Notre Dame des Landes : état des lieux par les agriculteurs de la zone

Durée de lecture : 6 minutes

11 janvier 2013 / Marcel Thebault

Combien de terres encore libres sur la zone, combien d’exploitations en activité, où en sont les paysans ? Voici les réponses.


Depuis 1974, c’est le choix de nos politiques, faire le vide. Avec un droit de préemption, le conseil général a progressivement acheté les terres, ce qui lui a permis de transférer 870 hectares (ha) à AGO-Vinci. Ils espéraient un abandon des terres au fil du temps. Nous nous sommes battus pour chaque installation et les exploitations ont été maintenues. Nous avons tenu bon et il y a chez nous moins de friches qu’en moyenne dans le département.

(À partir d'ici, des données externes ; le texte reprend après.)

-- ==== Sys2Proof/Machine/Crc16.lean ====
section
/-! DEFINITION. CRC-16/CCITT, reflected (41_crc.md). -/

namespace Sys2Proof.Machine

/-- One bit of CRC_UPDATE (41_crc.md R121). -/
def crcShift (c : Crc) : Crc :=
  if c.getLsbD 0 then (c >>> 1) ^^^ crcPoly else c >>> 1

/-- `k` bits of CRC_UPDATE. -/
def crcShifts : Nat → Crc → Crc
  | 0, c => c
  | k + 1, c => crcShifts k (crcShift c)

/-- CRC_UPDATE: one byte into the CRC (41_crc.md R121). -/
def crcUpdate (crc : Crc) (b : Byte) : Crc :=
  crcShifts 8 (crc ^^^ b.setWidth 16)

/-- CRC_BLOCK: the CRC of a byte sequence (41_crc.md R122). -/
def crcBlock (bytes : List Byte) : Crc :=
  bytes.foldl crcUpdate crcInit

/-- The transmitted CRC over the count byte and the payload (41_crc.md R123). -/
def fcs (covered : List Byte) : Crc := ~~~ crcBlock covered

end Sys2Proof.Machine
end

Quelques chiffres pour décrire ce projet

Une emprise directe de 1.650 ha.
Une emprise indirecte forte pour les surfaces de compensation, coefficient proche de 2 si on applique la loi sur l’eau. Donc environ 3.000 ha à mettre sous contrat environnemental et qui deviendraient peu productifs du point de vue agricole.
Une surface prévue en béton de 750 ha : 539 ha dans un premier temps pour la plateforme à 4.5 millions de passagers + 239 ha pour passer à 9 millions de passagers, auxquels s’ajoutent 186 ha pour le barreau routier, soit un total à terme de 962 ha (source Commission d’enquête loi sur l’eau).

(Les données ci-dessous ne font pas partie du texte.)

-- ==== Sys2Proof/Laws/Step.lean ====
section
/-! SUPPORT. What one step can do, said once. -/

namespace Sys2Proof.Machine

/-- What a turn of the host agent can do. -/
theorem hostTurn_cases {s t : State} (h : hostTurn s = .next t) :
    (∃ i rest, decode s.port = .ok (i, rest) ∧ exec i { s with port := rest } = .next t) ∨
    (∃ op imm8, decode s.port = .error (.reservedOpcode op imm8) ∧
      t = respond .illegalCommand [] { s with port := s.port.drop 2 }) ∨
    (decode s.port = .error .incomplete ∧ t = s) := by
  unfold hostTurn at h
  split at h
  · rename_i i rest hd
    exact .inl ⟨i, rest, hd, h⟩
  · rename_i op imm8 hd
    injection h with h
    exact .inr (.inl ⟨op, imm8, hd, h.symm⟩)
  · rename_i hd
    injection h with h
    exact .inr (.inr ⟨hd, h.symm⟩)

/-- What a step can do: a held SEND whose turn has come, a tick, a command, a reset, or nothing. -/
theorem step_cases {s t : State} (h : step s = .next t) :
    (∃ d, s.held = some d ∧ s.txActive = false ∧ exec (.send d) { s with held := none } = .next t) ∨
    ((s.held = none ∨ s.txActive = true) ∧
      ((s.schedule = [] ∧ t = s) ∨
       (∃ x q, s.schedule = .tick x :: q ∧ tick x { s with schedule := q } = .next t) ∨
       (∃ q, s.schedule = .reset :: q ∧ t = resetBlock { s with schedule := q }) ∨
       (∃ q d, s.schedule = .host :: q ∧ s.held = some d ∧ t = { s with schedule := q }) ∨
       (∃ q, s.schedule = .host :: q ∧ s.held = none ∧ hostTurn { s with schedule := q } = .next t))) := by
  have scheduled : scheduledStep s = .next t →
      ((s.schedule = [] ∧ t = s) ∨
       (∃ x q, s.schedule = .tick x :: q ∧ tick x { s with schedule := q } = .next t) ∨
       (∃ q, s.schedule = .reset :: q ∧ t = resetBlock { s with schedule := q }) ∨
       (∃ q d, s.schedule = .host :: q ∧ s.held = some d ∧ t = { s with schedule := q }) ∨
       (∃ q, s.schedule = .host :: q ∧ s.held = none ∧ hostTurn { s with schedule := q } = .next t)) := by
    intro hs
    unfold scheduledStep at hs
    split at hs
    · rename_i turn q hq
      cases turn with
      | tick x => exact .inr (.inl ⟨x, q, hq, hs⟩)
      | host =>
        simp only [takeTurn] at hs
        cases hh : s.held with
        | none =>
          simp only [hh, Option.isSome_none, Bool.false_eq_true, if_false] at hs
          exact .inr (.inr (.inr (.inr ⟨q, hq, rfl, hs⟩)))
        | some d =>
          simp only [hh, Option.isSome_some, if_true] at hs
          injection hs with hs
          exact .inr (.inr (.inr (.inl ⟨q, d, hq, rfl, hs.symm⟩)))
      | reset =>
        injection hs with hs
        exact .inr (.inr (.inl ⟨q, hq, hs.symm⟩))
    · rename_i hq
      injection hs with hs
      exact .inl ⟨hq, hs.symm⟩
  unfold step nextStep at h
  split at h
  · rename_i d hd
    split at h
    · rename_i ha
      exact .inr ⟨.inr ha, scheduled h⟩
    · rename_i ha
      exact .inl ⟨d, hd, by simpa using ha, h⟩
  · rename_i hd
    exact .inr ⟨.inl hd, scheduled h⟩

end Sys2Proof.Machine
end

A l’état des lieux en 2003, il y avait 47 exploitations impactées de façon plus ou moins importante.
15 exploitations n’étaient plus viables soit par emprise très importante sur la surface, soit par le siège détruit.

Je voudrais rappeler que toutes les organisations syndicales agricoles se sont prononcées contre ce projet, que toutes sont scandalisées par la consommation de terres agricoles.
Par contre, pour les mobilisations pour Notre Dame, toutes ne sont pas là.
Par contre, aussi, depuis 2012, les tracteurs se comptent par centaines (220 à 400) à chaque manifestation.

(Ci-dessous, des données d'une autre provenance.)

/-! ### HAVE_MESSAGE and GET_MESSAGE -/

/-- Settles O22: the response holds `rx_done` as a byte. -/
theorem haveMessageReportsPending : Obligations.HaveMessageReportsPending := by
  intro imm8 s
  have hexec : exec (.haveMessage imm8) s = .next { s with response := [0x00, byteOfBool s.rxDone] } := rfl
  exact ⟨fun hdone => by rw [hexec, hdone]; rfl, fun hdone => by rw [hexec, hdone]; rfl⟩

theorem execGetMessage_of_not_done {s : State} (hdone : s.rxDone = false) (maxLen : Byte) :
    execGetMessage maxLen s = .next (respond .notReady [] s) := by
  rw [execGetMessage, if_neg (by simp [hdone])]

/-- GET_MESSAGE of a pending message of legal length (46_host_commands.md R219). -/
theorem execGetMessage_of_done {s : State} (hdone : s.rxDone = true) (hlow : 3 ≤ s.rxLen.toNat)
    (hhigh : s.rxLen.toNat ≤ 30) (maxLen : Byte) :
    execGetMessage maxLen s = .next (respond .ok
      (BitVec.ofNat 8 (s.messageData maxLen).length :: byteOfBool s.crcOk :: s.messageData maxLen)
      { s with rxDone := false }) := by
  rw [execGetMessage, if_pos hdone, if_neg (Nat.not_lt.mpr hlow), if_neg (Nat.not_lt.mpr hhigh)]

@[simp] theorem messageData_length (s : State) (maxLen : Byte) :
    (s.messageData maxLen).length = min maxLen.toNat (s.rxLen.toNat - 3) := by
  simp [State.messageData, State.rxBytes]

/-- The CRC result runs over the whole frame in `RxBuf` (41_crc.md R125). -/
theorem byteOfBool_crcOk (s : State) :
    byteOfBool s.crcOk = if crcBlock ((List.range s.rxLen.toNat).map s.rxByte) = 0xF0B8 then 1 else 0 := by
  simp [byteOfBool, State.crcOk, State.rxBytes]

/-- Settles O23: the pending flag decides, and retrieving the message clears it. -/
theorem getMessageRetrieves : Obligations.GetMessageRetrieves := by
  intro m s
  refine ⟨fun hdone => execGetMessage_of_not_done hdone m, ?_⟩
  intro hdone hlow hhigh n crcOk t
  have hexec := execGetMessage_of_done hdone (Nat.le_of_succ_le hlow) hhigh m
  rw [messageData_length, byteOfBool_crcOk] at hexec
  exact ⟨hexec, execGetMessage_of_not_done rfl⟩

/-! ### SET_PTT_INVERTED -/

/-- Settles O25: the polarity is the operand's one bit, and the next TX_STOP puts it on the line. -/
theorem setPttInvertedWritesPolarityOnly : Obligations.SetPttInvertedWritesPolarityOnly := by
  intro ignored inv s
  refine ⟨_, rfl, by rw [invOperand_eq_decide]; rfl, fun imm8 => ?_⟩
  exact ⟨_, txStopDeassertsAtOnce imm8 _, invOperand_eq_decide inv⟩

/-! ### READ_STATUS -/

/-- A flag shifted to bit `k` is bit `k` of the byte, and the others are 0. -/
theorem getLsbD_byteOfBool_shiftLeft (b : Bool) {k i : Nat} (hi : i < 8) :
    (byteOfBool b <<< k).getLsbD i = (b && decide (i = k)) := by
  cases b with
  | false => simp [byteOfBool]
  | true =>
    rw [Bool.eq_iff_iff]
    simp [byteOfBool, hi]
    omega

/-- The flags byte, bit by bit (46_host_commands.md R222). -/
theorem getLsbD_flagsByte (s : State) {i : Nat} (hi : i < 8) : (flagsByte s).getLsbD i =
    [s.txActive, s.rxEnabled, s.rxActive, s.rxDone, s.pttInverted, s.txOut, s.pttOut].getD i false := by
  have hfirst := getLsbD_byteOfBool_shiftLeft s.txActive (k := 0) hi
  rw [BitVec.shiftLeft_zero] at hfirst
  simp only [flagsByte, BitVec.getLsbD_or, hfirst, getLsbD_byteOfBool_shiftLeft _ hi]
  interval_cases i <;> simp

theorem execReadStatus_of_reserved {sel : Byte} (hsel : 4 ≤ sel.toNat) (s : State) :
    execReadStatus sel s = .next (respond .illegalCommand [] s) := by
  unfold execReadStatus
  split
  case h_5 => rfl
  all_goals omega

/-- Settles O26: one response for each selector below 4, and one for all the others. -/
theorem readStatusReportsCountersAndFlags : Obligations.ReadStatusReportsCountersAndFlags := by
  intro sel s
  refine ⟨?_, ?_, ?_, ?_, fun hsel => execReadStatus_of_reserved hsel s⟩
  · rintro rfl; rfl
  · rintro rfl; rfl
  · rintro rfl; rfl
  · rintro rfl
    have hbit {i : Nat} (hi : i < 8) := getLsbD_flagsByte s hi
    exact ⟨flagsByte s, rfl, hbit (by decide), hbit (by decide), hbit (by decide), hbit (by decide), hbit (by decide),
      hbit (by decide), hbit (by decide), hbit (by decide)⟩

/-! ### What a command leaves unchanged -/

/-- The header is hardwired, so equal symbol areas read the same everywhere (10_state.md R26). -/
theorem txByte_congr {s t : State} (h : t.txBuf = s.txBuf) (a : Nat) : t.txByte a = s.txByte a := by
  rw [State.txByte, State.txByte, h]

/-- Only SEND writes `TxBuf`, `tx_len` or the held SEND (46_host_commands.md R223). -/
theorem exec_keeps_frame_of_ne_send {i : Instr} {s t : State} (h : exec i s = .next t) (hne : ∀ d, i ≠ .send d) :
    t.txLen = s.txLen ∧ t.held = s.held ∧ t.txBuf = s.txBuf := by
  cases exec_effect h with
  | sendHeld _ _ => exact absurd rfl (hne _)
  | sendAccepted _ _ => exact absurd rfl (hne _)
  | _ => exact ⟨rfl, rfl, rfl⟩

/-- SEND stores its frame's symbols or nothing (46_host_commands.md R211, R212; 42_frame_codec.md R131). -/
theorem exec_send_txByte_outside {d : List Byte} {s t : State} (h : exec (.send d) s = .next t) (hwf : s.txBuf.wf)
    {a : Nat} (ha : ¬ (8 ≤ a ∧ a < 8 + 2 * (d.length + 3))) : t.txByte a = s.txByte a := by
  cases exec_effect h with
  | answered _ _ _ => rfl
  | sendHeld _ _ => rfl
  | sendAccepted _ _ => exact (frameBuild_txByte hwf d a).trans (if_neg ha)

/-- Settles O27: what no command writes, then what a command other than SEND leaves, then what SEND does. -/
theorem commandsLeaveTheRest : Obligations.CommandsLeaveTheRest := by
  intro i s t h
  refine ⟨?pll, ?rxBuf, ?_, ?_, ?_, ?_, ?_, ?_, ?_, ?_, ?_, ?other, ?send⟩
  case pll =>
    rw [exec_frame h]
    exact ⟨rfl, rfl, rfl, rfl, rfl⟩
  case rxBuf =>
    rw [exec_frame h]
    exact fun _ => rfl
  case other =>
    intro hne
    obtain ⟨htxLen, hheld, htxBuf⟩ := exec_keeps_frame_of_ne_send h hne
    exact ⟨htxLen, hheld, txByte_congr htxBuf⟩
  case send =>
    rintro d rfl hwf a ha
    exact exec_send_txByte_outside h hwf ha
  all_goals rw [exec_frame h]

/-- While a frame is in flight no command writes it: SEND holds (20_memory.md R72). -/
theorem exec_keeps_frame_of_active {i : Instr} {s t : State} (h : exec i s = .next t) (hactive : s.txActive = true) :
    t.txLen = s.txLen ∧ t.txBuf = s.txBuf := by
  cases exec_effect h with
  | sendAccepted _ hidle => exact absurd (hactive.symm.trans hidle) nofun
  | _ => exact ⟨rfl, rfl⟩

/-- Settles O50: a held SEND waits for the idle transmitter, no tick writes the frame, and no command does while the
transmitter is active. -/
theorem frameInFlightIsStable : Obligations.FrameInFlightIsStable := by
  intro s t h hactive hreset
  have hkept : t.txLen = s.txLen ∧ t.txBuf = s.txBuf := by
    cases step_effect h with
    | heldSend _ _ hidle _ => exact absurd (hactive.symm.trans hidle) nofun
    | ticked x q _ htick =>
      rw [tick_frame htick]
      exact ⟨rfl, rfl⟩
    | command q i rest _ _ _ hexec => exact (exec_keeps_frame_of_active hexec hactive :)
    | wasReset q hturn => exact absurd hturn (hreset q)
    | interfaceOnly q p r => exact ⟨rfl, rfl⟩
  obtain ⟨htxLen, htxBuf⟩ := hkept
  exact ⟨htxLen, txByte_congr htxBuf⟩

end Sys2Proof.Machine

end

/-! The turns of the host agent, and the end of its stall. -/

section

namespace Sys2Proof.Machine

/-! ### Whose step it is -/

/-- The next turn of the schedule is taken, unless a held SEND goes first (46_host_commands.md R210, R212). -/
theorem step_eq_scheduledStep {s : State} (h : s.held = none ∨ s.txActive = true) : step s = scheduledStep s := by
  rcases h with hfree | hactive
  · rw [step, nextStep, hfree]
  · rw [step, nextStep]
    split
    · exact if_pos hactive
    · rfl

/-- A held SEND goes first once the transmitter is idle (46_host_commands.md R210). -/
theorem step_eq_exec_of_held {s : State} {d : List Byte} (hheld : s.held = some d) (hidle : s.txActive = false) :
    step s = exec (.send d) { s with held := none } := by
  rw [step, nextStep, hheld]
  exact if_neg (by simp [hidle])

theorem scheduledStep_cons {s : State} {turn : Turn} {q : List Turn} (hturn : s.schedule = turn :: q) :
    scheduledStep s = takeTurn turn { s with schedule := q } := by
  rw [scheduledStep, hturn]

/-- A tick turn runs `tick`, also while a held SEND waits (46_host_commands.md R210; 47_tick.md R240). -/
theorem step_eq_tick {s : State} {x : Bool} {q : List Turn} (h : s.held = none ∨ s.txActive = true)
    (hturn : s.schedule = .tick x :: q) : step s = tick x { s with schedule := q } := by
  rw [step_eq_scheduledStep h, scheduledStep_cons hturn, takeTurn]

/-- Settles O5: the host turn decodes its port and issues what it finds. -/
theorem hostTurnRunsDecodedCommand : Obligations.HostTurnRunsDecodedCommand :=
  fun _ _ _ _ hfree hturn hdecode => step_eq_exec_of_decode hfree hturn hdecode

/-- Settles O7: the held SEND before any turn when idle, and a host turn without effect while it waits. -/
theorem heldSendGoesFirst : Obligations.HeldSendGoesFirst := by
  refine ⟨fun s d hheld hidle => step_eq_exec_of_held hheld hidle, fun s d q hheld hactive hturn => ?_⟩
  rw [step_eq_scheduledStep (.inr hactive), scheduledStep_cons hturn, takeTurn]
  exact if_pos (by rw [hheld]; rfl)

/-! ### Reserved opcodes -/

/-- No row of the opcode map has a reserved opcode (30_encoding.md R84). -/
theorem opcodeOf_reserved {op : Byte} (h : op = 0x00 ∨ 0x0A ≤ op.toNat) : opcodeOf op = none := by
  rw [Option.eq_none_iff_forall_ne_some]
  intro o ho
  rw [eq_byte_of_opcodeOf ho] at h
  have hnamed : ¬ (o.byte = 0x00 ∨ 0x0A ≤ o.byte.toNat) := by cases o <;> decide
  exact hnamed h

theorem decode_reserved {op : Byte} (h : op = 0x00 ∨ 0x0A ≤ op.toNat) (imm8 : Byte) (rest : List Byte) :
    decode (op :: imm8 :: rest) = .error (.reservedOpcode op imm8) := by
  rw [decode, opcodeOf_reserved h]

/-- Settles O4: the decoder finds no row for the word, and the host turn answers for it. -/
theorem reservedOpcodeAnswersIllegal : Obligations.ReservedOpcodeAnswersIllegal := by
  intro op imm8 rest q s hop hfree hturn hport
  have hdecode : decode s.port = .error (.reservedOpcode op imm8) := by rw [hport, decode_reserved hop]
  refine ⟨hdecode, ?_⟩
  calc step s = hostTurn { s with schedule := q } := by
        rw [step_eq_scheduledStep (.inl hfree), scheduledStep_cons hturn, takeTurn, hfree]
        rfl
    _ = reservedCommand { s with schedule := q, port := s.port.drop 2 } := by rw [hostTurn, hdecode]
    _ = .next { s with schedule := q, port := rest, response := [0xFF] } := by rw [hport]; rfl

/-! ### A held SEND completes -/

/-- A run of at least one step is a run from the state after that step. -/
theorem run_succ {M : Host.Core} {s t : M.State} (h : M.step s = .next t) (k : Nat) :
    M.run (k + 1) s = M.run k t := by
  rw [Host.Core.run, h]

/-- The accepted SEND at the start of its frame (46_host_commands.md R212). -/
structure Started (d : List Byte) (t : State) : Prop where
  held : t.held = none
  txActive : t.txActive = true
  txIndex : t.txIndex = 0
  txBit : t.txBit = 0
  txSample : t.txSample = 0
  txLen : t.txLen.toNat = 8 + 2 * (d.length + 3)
  response : t.response = [0x00]

/-- The step of a held SEND whose transmitter is idle accepts it. -/
theorem exists_step_started {s : State} {d : List Byte} (hs : s.Inv) (hheld : s.held = some d)
    (hidle : s.txActive = false) : ∃ t, step s = .next t ∧ Started d t := by
  have hlen := hs.held_legal d hheld
  exact ⟨_, (step_eq_exec_of_held hheld hidle).trans (execSend_of_idle hlen hidle),
    rfl, rfl, rfl, rfl, rfl, frameBuild_txLen_toNat hlen _, rfl⟩

theorem tick_keeps_turns {x : Bool} {s t : State} (h : tick x s = .next t) :
    t.held = s.held ∧ t.schedule = s.schedule := by
  rw [tick_frame h]
  exact ⟨rfl, rfl⟩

En 2011, AGO-Vinci, détenteur de la concession, a cherché à faire des accords amiables.
Depuis 2003, certains étaient partis à la retraite ou en étaient proches, d’autres ont eu des soucis de santé et certains ont choisi de prendre acte du projet.

Mais 11 exploitations n’ont pas signé d’accord amiable (source AGO), soit 19 personnes.
Avec l’émission par le juge en février 2012 de l’ordonnance d’expropriation, toutes nos terres, nos maisons, nos bâtiments sont destinés à être achetés par AGO-Vinci, qu’on le veuille ou non. Le seul débat est : quel montant pour le chèque ?

Ces 11 exploitations subissent en 2012 l’expropriation, qui va décider de la valeur de leur biens et les rendre expulsables ensuite. Puisque, une fois le chèque déposé à la Caisse des dépôts et consignations, vous n’êtes plus chez vous. Nous serons squatters sur nos propres terres et dans nos maisons.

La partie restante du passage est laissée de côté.